Followed by Question 1 and using the \(a_n\) and \(b_n\) from Question 1, conduct the same Monte Carlo simulation (sample size 5000) analysis as I have done for the posterior distribution of \(\theta\). (a) Visualize the distribution of the sample of simulated observations. Compare the histogram/approximate density using Monte Carlo simulation you have plotted and the exact density curve you have already plotted using dbeta from Question 1 (b). (b) Calculate and sample mean. Estimate probability \(P (\theta > 0.45)\) using empirical sample and compare this to the results using pbeta in Question 1 (d). (c) Find a 99% lower and upper bound for \(\theta\) using the Monte Carlo simulation. Compare the results with the results you have obtained in Question 1 (d).

You should write the R code, results, plots and interpretations as a case study report like the example:

sim_theta <- rbeta(5000, a_n, b_n)

a)

hist(sim_theta, freq=FALSE, main = "Histogram of Monte Carlo Samples",
     xlab = expression(theta), ylab = "Posterior Density")
lines(density(sim_theta), col = "red",lwd = 2)
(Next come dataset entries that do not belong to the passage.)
-- ==== Sys2Proof/Machine/Step.lean ====
section
/-! DEFINITION. The step of the machine is one `clock()` call (R46, R94), and how an instruction is placed for it. -/

namespace Sys2Proof.Machine

/-- One step: one `clock()` (R94). -/
def step (s : State) : Host.Outcome State Fault Refusal := clock s

/-- `s` with an instruction stored at PC, where the next step fetches (log entry 2). -/
def State.withFetchWord (s : State) (nbits w : Nat) : State := s.placeWord nbits w

end Sys2Proof.Machine
end

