/-- Each RRA completes with memory rotated right through C and A the sum of A, the result and the carry the rotate produced; each DCP with memory one less mod 256 and the flags of comparing A with it; each ISC with memory one more mod 256 and A less it with borrow; flags as ADC, CMP and SBC give them; everything else is as before. The composition is the spec's from general knowledge (G9, D21). Bytes and cycles are the row of the opcode table, which the spec takes from general knowledge (log entry 8). Rests on 49_undocumented.md section 2 (RRA, DCP, ISC), 92_eei_decisions.md D7, D18, D21. -/
def Obligations.RotateAddAndStepCompareComposites : Prop :=
  ∀ (s : State) (z : Byte) (w : Word),
  let rra := fun (a : Word) =>
    let m := s.read a
    let r := (m >>> 1) ||| (if s.p.c then 0x80#8 else 0x00#8)
    let sum := s.a.toNat + (r).toNat + (m.getLsbD 0).toNat
    let n := BitVec.ofNat 8 sum
    { s with mem := s.mem.write a r, a := n, p := { s.p with
      c := decide (sum > 0xFF)
      v := decide ((~~~(s.a ^^^ r) &&& (s.a ^^^ n) &&& 0x80#8) ≠ 0#8)
      n := n.getLsbD 7
      z := decide (n = 0#8) } }
  let dcp := fun (a : Word) =>
    let r := s.read a - 1
    { s with mem := s.mem.write a r, p := { s.p with
      n := (s.a - r).getLsbD 7, z := decide (s.a = r), c := decide (r.toNat ≤ s.a.toNat) } }
  let isc := fun (a : Word) =>
    let r := s.read a + 1
    let sum := s.a.toNat + (~~~r).toNat + s.p.c.toNat
    let n := BitVec.ofNat 8 sum
    { s with mem := s.mem.write a r, a := n, p := { s.p with
      c := decide (sum > 0xFF)
      v := decide ((~~~(s.a ^^^ ~~~r) &&& (s.a ^^^ n) &&& 0x80#8) ≠ 0#8)
      n := n.getLsbD 7
      z := decide (n = 0#8) } }
  RunsAs s (.rraIndX z) [0x63#8, z] 8 (rra (s.eaIndX z)) ∧
  RunsAs s (.rraZp z) [0x67#8, z] 5 (rra (eaZp z)) ∧
  RunsAs s (.rraAbs w) [0x6F#8, lo w, hi w] 6 (rra (eaAbs w)) ∧
  RunsAs s (.rraIndY z) [0x73#8, z] 8 (rra (s.eaIndY z)) ∧
  RunsAs s (.rraZpX z) [0x77#8, z] 6 (rra (s.eaZpX z)) ∧
  RunsAs s (.rraAbsY w) [0x7B#8, lo w, hi w] 7 (rra (s.eaAbsY w)) ∧
  RunsAs s (.rraAbsX w) [0x7F#8, lo w, hi w] 7 (rra (s.eaAbsX w)) ∧
  RunsAs s (.dcpIndX z) [0xC3#8, z] 8 (dcp (s.eaIndX z)) ∧
  RunsAs s (.dcpZp z) [0xC7#8, z] 5 (dcp (eaZp z)) ∧
  RunsAs s (.dcpAbs w) [0xCF#8, lo w, hi w] 6 (dcp (eaAbs w)) ∧
  RunsAs s (.dcpIndY z) [0xD3#8, z] 8 (dcp (s.eaIndY z)) ∧
  RunsAs s (.dcpZpX z) [0xD7#8, z] 6 (dcp (s.eaZpX z)) ∧
  RunsAs s (.dcpAbsY w) [0xDB#8, lo w, hi w] 7 (dcp (s.eaAbsY w)) ∧
  RunsAs s (.dcpAbsX w) [0xDF#8, lo w, hi w] 7 (dcp (s.eaAbsX w)) ∧
  RunsAs s (.iscIndX z) [0xE3#8, z] 8 (isc (s.eaIndX z)) ∧
  RunsAs s (.iscZp z) [0xE7#8, z] 5 (isc (eaZp z)) ∧
  RunsAs s (.iscAbs w) [0xEF#8, lo w, hi w] 6 (isc (eaAbs w)) ∧
  RunsAs s (.iscIndY z) [0xF3#8, z] 8 (isc (s.eaIndY z)) ∧
  RunsAs s (.iscZpX z) [0xF7#8, z] 6 (isc (s.eaZpX z)) ∧
  RunsAs s (.iscAbsY w) [0xFB#8, lo w, hi w] 7 (isc (s.eaAbsY w)) ∧
  RunsAs s (.iscAbsX w) [0xFF#8, lo w, hi w] 7 (isc (s.eaAbsX w))
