-- ==== Sys2Proof/Laws/State.lean ====
section
/-! SUPPORT. One lemma per field per update of State, so that no proof unfolds a record update; and the reset state as the `reset()` call leaves it. -/

namespace Sys2Proof.Machine

@[simp] theorem State.setA_a (s : State) (v : Byte) : (s.setA v).a = v := rfl
@[simp] theorem State.setA_x (s : State) (v : Byte) : (s.setA v).x = s.x := rfl
@[simp] theorem State.setA_y (s : State) (v : Byte) : (s.setA v).y = s.y := rfl
@[simp] theorem State.setA_sp (s : State) (v : Byte) : (s.setA v).sp = s.sp := rfl
@[simp] theorem State.setA_pc (s : State) (v : Byte) : (s.setA v).pc = s.pc := rfl
@[simp] theorem State.setA_p (s : State) (v : Byte) : (s.setA v).p = s.p := rfl
@[simp] theorem State.setA_halted (s : State) (v : Byte) : (s.setA v).halted = s.halted := rfl
@[simp] theorem State.setA_nmiPending (s : State) (v : Byte) : (s.setA v).nmiPending = s.nmiPending := rfl
@[simp] theorem State.setA_irq (s : State) (v : Byte) : (s.setA v).irq = s.irq := rfl
@[simp] theorem State.setA_mem (s : State) (v : Byte) : (s.setA v).mem = s.mem := rfl
@[simp] theorem State.setA_config (s : State) (v : Byte) : (s.setA v).config = s.config := rfl
@[simp] theorem State.setA_clockResult (s : State) (v : Byte) : (s.setA v).clockResult = s.clockResult := rfl
@[simp] theorem State.setX_a (s : State) (v : Byte) : (s.setX v).a = s.a := rfl
@[simp] theorem State.setX_x (s : State) (v : Byte) : (s.setX v).x = v := rfl
@[simp] theorem State.setX_y (s : State) (v : Byte) : (s.setX v).y = s.y := rfl
@[simp] theorem State.setX_sp (s : State) (v : Byte) : (s.setX v).sp = s.sp := rfl
@[simp] theorem State.setX_pc (s : State) (v : Byte) : (s.setX v).pc = s.pc := rfl
@[simp] theorem State.setX_p (s : State) (v : Byte) : (s.setX v).p = s.p := rfl
@[simp] theorem State.setX_halted (s : State) (v : Byte) : (s.setX v).halted = s.halted := rfl
@[simp] theorem State.setX_nmiPending (s : State) (v : Byte) : (s.setX v).nmiPending = s.nmiPending := rfl
@[simp] theorem State.setX_irq (s : State) (v : Byte) : (s.setX v).irq = s.irq := rfl
@[simp] theorem State.setX_mem (s : State) (v : Byte) : (s.setX v).mem = s.mem := rfl
@[simp] theorem State.setX_config (s : State) (v : Byte) : (s.setX v).config = s.config := rfl
@[simp] theorem State.setX_clockResult (s : State) (v : Byte) : (s.setX v).clockResult = s.clockResult := rfl
@[simp] theorem State.setY_a (s : State) (v : Byte) : (s.setY v).a = s.a := rfl
@[simp] theorem State.setY_x (s : State) (v : Byte) : (s.setY v).x = s.x := rfl
@[simp] theorem State.setY_y (s : State) (v : Byte) : (s.setY v).y = v := rfl
@[simp] theorem State.setY_sp (s : State) (v : Byte) : (s.setY v).sp = s.sp := rfl
@[simp] theorem State.setY_pc (s : State) (v : Byte) : (s.setY v).pc = s.pc := rfl
@[simp] theorem State.setY_p (s : State) (v : Byte) : (s.setY v).p = s.p := rfl
@[simp] theorem State.setY_halted (s : State) (v : Byte) : (s.setY v).halted = s.halted := rfl
@[simp] theorem State.setY_nmiPending (s : State) (v : Byte) : (s.setY v).nmiPending = s.nmiPending := rfl
@[simp] theorem State.setY_irq (s : State) (v : Byte) : (s.setY v).irq = s.irq := rfl
@[simp] theorem State.setY_mem (s : State) (v : Byte) : (s.setY v).mem = s.mem := rfl
@[simp] theorem State.setY_config (s : State) (v : Byte) : (s.setY v).config = s.config := rfl
@[simp] theorem State.setY_clockResult (s : State) (v : Byte) : (s.setY v).clockResult = s.clockResult := rfl
@[simp] theorem State.setSp_a (s : State) (v : Byte) : (s.setSp v).a = s.a := rfl
@[simp] theorem State.setSp_x (s : State) (v : Byte) : (s.setSp v).x = s.x := rfl
@[simp] theorem State.setSp_y (s : State) (v : Byte) : (s.setSp v).y = s.y := rfl
@[simp] theorem State.setSp_sp (s : State) (v : Byte) : (s.setSp v).sp = v := rfl
@[simp] theorem State.setSp_pc (s : State) (v : Byte) : (s.setSp v).pc = s.pc := rfl
@[simp] theorem State.setSp_p (s : State) (v : Byte) : (s.setSp v).p = s.p := rfl
@[simp] theorem State.setSp_halted (s : State) (v : Byte) : (s.setSp v).halted = s.halted := rfl
@[simp] theorem State.setSp_nmiPending (s : State) (v : Byte) : (s.setSp v).nmiPending = s.nmiPending := rfl
@[simp] theorem State.setSp_irq (s : State) (v : Byte) : (s.setSp v).irq = s.irq := rfl
@[simp] theorem State.setSp_mem (s : State) (v : Byte) : (s.setSp v).mem = s.mem := rfl
@[simp] theorem State.setSp_config (s : State) (v : Byte) : (s.setSp v).config = s.config := rfl
@[simp] theorem State.setSp_clockResult (s : State) (v : Byte) : (s.setSp v).clockResult = s.clockResult := rfl
@[simp] theorem State.setPc_a (s : State) (v : Word) : (s.setPc v).a = s.a := rfl
@[simp] theorem State.setPc_x (s : State) (v : Word) : (s.setPc v).x = s.x := rfl
@[simp] theorem State.setPc_y (s : State) (v : Word) : (s.setPc v).y = s.y := rfl
@[simp] theorem State.setPc_sp (s : State) (v : Word) : (s.setPc v).sp = s.sp := rfl
@[simp] theorem State.setPc_pc (s : State) (v : Word) : (s.setPc v).pc = v := rfl
@[simp] theorem State.setPc_p (s : State) (v : Word) : (s.setPc v).p = s.p := rfl
@[simp] theorem State.setPc_halted (s : State) (v : Word) : (s.setPc v).halted = s.halted := rfl
@[simp] theorem State.setPc_nmiPending (s : State) (v : Word) : (s.setPc v).nmiPending = s.nmiPending := rfl
@[simp] theorem State.setPc_irq (s : State) (v : Word) : (s.setPc v).irq = s.irq := rfl
@[simp] theorem State.setPc_mem (s : State) (v : Word) : (s.setPc v).mem = s.mem := rfl
@[simp] theorem State.setPc_config (s : State) (v : Word) : (s.setPc v).config = s.config := rfl
@[simp] theorem State.setPc_clockResult (s : State) (v : Word) : (s.setPc v).clockResult = s.clockResult := rfl
@[simp] theorem State.setP_a (s : State) (v : Flags) : (s.setP v).a = s.a := rfl
@[simp] theorem State.setP_x (s : State) (v : Flags) : (s.setP v).x = s.x := rfl
@[simp] theorem State.setP_y (s : State) (v : Flags) : (s.setP v).y = s.y := rfl
@[simp] theorem State.setP_sp (s : State) (v : Flags) : (s.setP v).sp = s.sp := rfl
@[simp] theorem State.setP_pc (s : State) (v : Flags) : (s.setP v).pc = s.pc := rfl
@[simp] theorem State.setP_p (s : State) (v : Flags) : (s.setP v).p = v := rfl
@[simp] theorem State.setP_halted (s : State) (v : Flags) : (s.setP v).halted = s.halted := rfl
@[simp] theorem State.setP_nmiPending (s : State) (v : Flags) : (s.setP v).nmiPending = s.nmiPending := rfl
@[simp] theorem State.setP_irq (s : State) (v : Flags) : (s.setP v).irq = s.irq := rfl
@[simp] theorem State.setP_mem (s : State) (v : Flags) : (s.setP v).mem = s.mem := rfl
@[simp] theorem State.setP_config (s : State) (v : Flags) : (s.setP v).config = s.config := rfl
@[simp] theorem State.setP_clockResult (s : State) (v : Flags) : (s.setP v).clockResult = s.clockResult := rfl
@[simp] theorem State.setHalted_a (s : State) (v : Bool) : (s.setHalted v).a = s.a := rfl
@[simp] theorem State.setHalted_x (s : State) (v : Bool) : (s.setHalted v).x = s.x := rfl
@[simp] theorem State.setHalted_y (s : State) (v : Bool) : (s.setHalted v).y = s.y := rfl
@[simp] theorem State.setHalted_sp (s : State) (v : Bool) : (s.setHalted v).sp = s.sp := rfl
@[simp] theorem State.setHalted_pc (s : State) (v : Bool) : (s.setHalted v).pc = s.pc := rfl
@[simp] theorem State.setHalted_p (s : State) (v : Bool) : (s.setHalted v).p = s.p := rfl
@[simp] theorem State.setHalted_halted (s : State) (v : Bool) : (s.setHalted v).halted = v := rfl
@[simp] theorem State.setHalted_nmiPending (s : State) (v : Bool) : (s.setHalted v).nmiPending = s.nmiPending := rfl
@[simp] theorem State.setHalted_irq (s : State) (v : Bool) : (s.setHalted v).irq = s.irq := rfl
@[simp] theorem State.setHalted_mem (s : State) (v : Bool) : (s.setHalted v).mem = s.mem := rfl
@[simp] theorem State.setHalted_config (s : State) (v : Bool) : (s.setHalted v).config = s.config := rfl
@[simp] theorem State.setHalted_clockResult (s : State) (v : Bool) : (s.setHalted v).clockResult = s.clockResult := rfl
@[simp] theorem State.setNmiPending_a (s : State) (v : Bool) : (s.setNmiPending v).a = s.a := rfl
@[simp] theorem State.setNmiPending_x (s : State) (v : Bool) : (s.setNmiPending v).x = s.x := rfl
@[simp] theorem State.setNmiPending_y (s : State) (v : Bool) : (s.setNmiPending v).y = s.y := rfl
@[simp] theorem State.setNmiPending_sp (s : State) (v : Bool) : (s.setNmiPending v).sp = s.sp := rfl
@[simp] theorem State.setNmiPending_pc (s : State) (v : Bool) : (s.setNmiPending v).pc = s.pc := rfl
@[simp] theorem State.setNmiPending_p (s : State) (v : Bool) : (s.setNmiPending v).p = s.p := rfl
@[simp] theorem State.setNmiPending_halted (s : State) (v : Bool) : (s.setNmiPending v).halted = s.halted := rfl
@[simp] theorem State.setNmiPending_nmiPending (s : State) (v : Bool) : (s.setNmiPending v).nmiPending = v := rfl
@[simp] theorem State.setNmiPending_irq (s : State) (v : Bool) : (s.setNmiPending v).irq = s.irq := rfl
@[simp] theorem State.setNmiPending_mem (s : State) (v : Bool) : (s.setNmiPending v).mem = s.mem := rfl
@[simp] theorem State.setNmiPending_config (s : State) (v : Bool) : (s.setNmiPending v).config = s.config := rfl
@[simp] theorem State.setNmiPending_clockResult (s : State) (v : Bool) : (s.setNmiPending v).clockResult = s.clockResult := rfl
@[simp] theorem State.setIrq_a (s : State) (v : Bool) : (s.setIrq v).a = s.a := rfl
@[simp] theorem State.setIrq_x (s : State) (v : Bool) : (s.setIrq v).x = s.x := rfl
@[simp] theorem State.setIrq_y (s : State) (v : Bool) : (s.setIrq v).y = s.y := rfl
@[simp] theorem State.setIrq_sp (s : State) (v : Bool) : (s.setIrq v).sp = s.sp := rfl
@[simp] theorem State.setIrq_pc (s : State) (v : Bool) : (s.setIrq v).pc = s.pc := rfl
@[simp] theorem State.setIrq_p (s : State) (v : Bool) : (s.setIrq v).p = s.p := rfl
@[simp] theorem State.setIrq_halted (s : State) (v : Bool) : (s.setIrq v).halted = s.halted := rfl
@[simp] theorem State.setIrq_nmiPending (s : State) (v : Bool) : (s.setIrq v).nmiPending = s.nmiPending := rfl
@[simp] theorem State.setIrq_irq (s : State) (v : Bool) : (s.setIrq v).irq = v := rfl
@[simp] theorem State.setIrq_mem (s : State) (v : Bool) : (s.setIrq v).mem = s.mem := rfl
@[simp] theorem State.setIrq_config (s : State) (v : Bool) : (s.setIrq v).config = s.config := rfl
@[simp] theorem State.setIrq_clockResult (s : State) (v : Bool) : (s.setIrq v).clockResult = s.clockResult := rfl
@[simp] theorem State.setMem_a (s : State) (v : Memory) : (s.setMem v).a = s.a := rfl
@[simp] theorem State.setMem_x (s : State) (v : Memory) : (s.setMem v).x = s.x := rfl
@[simp] theorem State.setMem_y (s : State) (v : Memory) : (s.setMem v).y = s.y := rfl
@[simp] theorem State.setMem_sp (s : State) (v : Memory) : (s.setMem v).sp = s.sp := rfl
@[simp] theorem State.setMem_pc (s : State) (v : Memory) : (s.setMem v).pc = s.pc := rfl
@[simp] theorem State.setMem_p (s : State) (v : Memory) : (s.setMem v).p = s.p := rfl
@[simp] theorem State.setMem_halted (s : State) (v : Memory) : (s.setMem v).halted = s.halted := rfl
@[simp] theorem State.setMem_nmiPending (s : State) (v : Memory) : (s.setMem v).nmiPending = s.nmiPending := rfl
@[simp] theorem State.setMem_irq (s : State) (v : Memory) : (s.setMem v).irq = s.irq := rfl
@[simp] theorem State.setMem_mem (s : State) (v : Memory) : (s.setMem v).mem = v := rfl
@[simp] theorem State.setMem_config (s : State) (v : Memory) : (s.setMem v).config = s.config := rfl
@[simp] theorem State.setMem_clockResult (s : State) (v : Memory) : (s.setMem v).clockResult = s.clockResult := rfl
@[simp] theorem State.setClockResult_a (s : State) (v : Option Nat) : (s.setClockResult v).a = s.a := rfl
@[simp] theorem State.setClockResult_x (s : State) (v : Option Nat) : (s.setClockResult v).x = s.x := rfl
@[simp] theorem State.setClockResult_y (s : State) (v : Option Nat) : (s.setClockResult v).y = s.y := rfl
@[simp] theorem State.setClockResult_sp (s : State) (v : Option Nat) : (s.setClockResult v).sp = s.sp := rfl
@[simp] theorem State.setClockResult_pc (s : State) (v : Option Nat) : (s.setClockResult v).pc = s.pc := rfl
@[simp] theorem State.setClockResult_p (s : State) (v : Option Nat) : (s.setClockResult v).p = s.p := rfl
@[simp] theorem State.setClockResult_halted (s : State) (v : Option Nat) : (s.setClockResult v).halted = s.halted := rfl
@[simp] theorem State.setClockResult_nmiPending (s : State) (v : Option Nat) : (s.setClockResult v).nmiPending = s.nmiPending := rfl
@[simp] theorem State.setClockResult_irq (s : State) (v : Option Nat) : (s.setClockResult v).irq = s.irq := rfl
@[simp] theorem State.setClockResult_mem (s : State) (v : Option Nat) : (s.setClockResult v).mem = s.mem := rfl
@[simp] theorem State.setClockResult_config (s : State) (v : Option Nat) : (s.setClockResult v).config = s.config := rfl
@[simp] theorem State.setClockResult_clockResult (s : State) (v : Option Nat) : (s.setClockResult v).clockResult = v := rfl

/-- `State.reset` is what the `reset()` call leaves of a core with default parameters, irq low, over an empty bus (R330, log entries 1 to 5). -/
theorem State.reset_eq_reset_call (s : State) (hm : s.mem = []) (hc : s.config = Config.default) (hi : s.irq = false) :
    s.resetCall = State.reset := by
  simp only [State.resetCall, hm, hc, hi]
  rfl

end Sys2Proof.Machine
end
This histogram is almost identical to the exact density curve Posterior Distribution.

b)

mean(sim_theta)
## [1] 0.4133478
mean( sim_theta > 0.45)
## [1] 0.2214

The mean of the sample (0.413) was almost exactly equal to the value of theta (0.4). P(theta > 0.45) is close to the results using pbeta.

c)

quantile(sim_theta, c(0.005, 0.995))
##      0.5%     99.5% 
## 0.2928881 0.5399449

99% lower and upper bound of theta using the Monte Carlo simulation was almost identical to what was generated by qbeta function from Question 1 (d).